The ear is a fascinating and complex appendage and organ. Formation is from structures called branchial arches. Branchial (from Greek branchia gills) arches are composed of endoderm on the internal aspect, by clefts composed of ectoderm on the external side with the central mesoderm containing the muscle, cartilage, vessels and nerves that will ultimately supply and establish the surrounding anatomic structures. Molecular signaling from the ectoderm leads the mesenchyme from the mesodermal (central) layer to eventually, if it works out as planned, to obliterate the clefts and and pouches. If clefts persist, they are given names, such as Type I branchial cleft cyst. When this signaling goes wrong, there are different degrees of anomalies, from absence of specific auricle components to microtia or even anotia if there is complete failure.

The ear begins to form the otic placode and vestibulocochlear ganglia at 3 weeks of gestation. The external canal then develops from the first branchial cleft at 4 weeks. By 28 weeks there is a fully open external canal. Failure to canalize can result in membranous or bony stenosis or atresia (from Latin a = no and Greek trēsisperforation, from tetrainein to pierce). Development of the auricle (external ear) begins at 5 weeks gestation with development of the auricular hillocks numbered from 1 through 6, derived from the first (mandibular) and second (hyoid) branchial arches. So the inner ear has already formed when the external ear begins.

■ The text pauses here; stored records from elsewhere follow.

-- ==== Sys2Proof/Certificates/Slice0/Obligations.lean ====
section
/-! DEFINITION. The statements for the provers. Where a statement rests on a choice of the model, its docstring names
the log entry. -/

section Slice0Obligations

open Sys2Proof Sys2Proof.Machine

/-! ## The step, the reset pin and the start-up hold -/

/-- A step takes the command at the front of the queue. -/
def Obligations.StepTakesFrontCommand : Prop :=
  ∀ (i : Instr) (rest : List Instr) (s : State), s.pending = i :: rest →
    step s = exec i { s with pending := rest }

/-- With no command waiting the part takes its own next event, or a microsecond passes: 1 of the timebase (R109),
25 periods of the start-up hold (R184). Where the Lane Engines' parts of a fabric reset are due, it takes those
instead (R80, R107). The choice is the model's (log 2, log 33). -/
def Obligations.EmptyQueueTakesOwnEventOrTime : Prop :=
  ∀ s : State, s.pending = [] →
    (∀ i, s.ownEvent = some i → step s = exec i s) ∧
    (s.ownEvent = none →
      (s.phase = .running → step s = .next { s with timebase := s.timebase + 1 }) ∧
      (∀ n, s.phase = .holding n → step s = .next { s with phase := .holding (n - 25) }) ∧
      (s.phase = .resetLow → step s = .next s) ∧
      (∀ before, s.phase = .resetting before →
        step s = .next { s with phase := .running, lanes := s.lanes.map (Lane.afterReset s.timebase) }))

/-- Every command of the table runs in every state, and none changes the queue of waiting commands. That a command which
is not due is a step that changes nothing is the model's choice (log 1), and so is that RESET_N low keeps the queue
(log 16). -/
def Obligations.EveryCommandRunsAndKeepsQueue : Prop :=
  ∀ (i : Instr) (s : State), ∃ t, exec i s = .next t ∧ t.pending = s.pending

/-- RESET_N taken low in any state gives every item its full-reset value (R184 and the tables of the chapters): every
receiver hunts (R186), and no frame is on a line or waits for one (R184). The commands that wait stay (log 16). -/
def Obligations.ResetNLowGivesFullReset : Prop :=
  ∀ s : State, ∃ t, exec .resetNLow s = .next t ∧ t.pending = s.pending ∧ t.phase = .resetLow ∧
    t.timebase = 0 ∧ t.hub = .setup ∧ t.rightsM1 = .read ∧ t.quotaM0 = 16 ∧ t.quotaM1 = 16 ∧
    t.roundRobin = .m0 ∧ t.admission = 0 ∧ t.generation = 0 ∧
    (∀ i, t.stagedEntry i = .absent ∧ t.activeEntry i = ⟨.absent, false⟩ ∧ t.record i = ⟨.healthy, 0, 0, 0, 0⟩) ∧
    (∀ g : Group, t.stagedGroups[g] = ⟨false, .none, .none⟩ ∧ t.activeGroups[g] = ⟨false, .none, .none⟩) ∧
    (∀ c, t.ctx c = none) ∧ (∀ k, t.claim k = none) ∧
    (∀ l, (t.lane l).state = .training ∧ (t.lane l).enabled = true ∧ (t.lane l).autoRetrain = true ∧
      (t.lane l).contact = false ∧ (t.lane l).stations = 0 ∧ (t.lane l).nextSeq = 0 ∧
      (t.lane l).hellosSent = 0 ∧ (t.lane l).retryTime = none ∧ (t.lane l).lastReceived = none ∧
      (t.lane l).lastSent = none ∧ (t.lane l).queue = [] ∧ (∀ w, (t.lane l).slot w = .free) ∧
      (t.lane l).receiver = .hunting ∧ (t.lane l).line = none ∧ (t.lane l).waiting = [] ∧
      (t.lane l).helloTime = none) ∧
    t.classes = #v[⟨100, 0⟩, ⟨125, 3⟩, ⟨125, 7⟩, ⟨250, 12⟩] ∧
    (∀ x : Source, (t.source x).latch = false ∧ (t.source x).count = 0) ∧
    t.sources.toList.map SourceRecord.action =
      [.record, .record, .alert, .record, .alert, .alert, .isolate, .record, .record, .ignore, .record,
       .record, .alert, .alert, .record, .ignore, .record, .alert, .alert, .record, .halt, .alert] ∧
    t.records = [] ∧ t.lostCount = 0 ∧ t.nextRecord = 0 ∧
    t.alertM0 = ⟨⟨3, 2, 2, 1⟩, 0, ⟨none, none, none, none⟩, false⟩ ∧
    t.alertM1 = ⟨⟨0, 0, 0, 0⟩, 0, ⟨none, none, none, none⟩, false⟩ ∧
    (∀ m, (t.port m).link = .training ∧ (t.port m).hellosSent = 0 ∧ (t.port m).retryTime = none ∧
      (t.port m).lastReceived = none ∧ (t.port m).lastSent = none ∧ (t.port m).requestCredit = 0 ∧
      (t.port m).creditsOwed = 0 ∧ (t.port m).buffer = [] ∧ (t.port m).responseCredit = 0 ∧
      (t.port m).reserved = 0 ∧ (t.port m).filled = [] ∧ (t.port m).alertReady = none ∧
      (t.port m).notice = none ∧ (t.port m).receiver = .hunting ∧ (t.port m).line = none ∧
      (t.port m).helloTime = none ∧ (t.port m).hellosWaiting = 0 ∧ (t.port m).grantWaiting = false)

The ear develops in a predictable manner, with various alterations in development resulting in predictable deformities when the process is interrupted. Knowledge of auricular development as well as normal external anatomy allows for precise evaluation of the ear and assists in selecting appropriate reconstructive techniques to optimize the complex 3-dimensional anatomical outcomes.

If you have a ear question, please do not hesitate to call me for an appointment. Office number is 989-839-6201, fax is 989-839-6202. Providers can page me through the Midland hospital operator. Patients can reach me by way of the patient portal.

Let me know how I can be of help to you.

Philip Harris, MD FARS
Ear Nose Throat and Cancer of the Head and Neck
Serving Gladwin, Clare, Midland and Alpena
Call for appointment and ask to see Dr. Harris


Is Being Fat Killing Us?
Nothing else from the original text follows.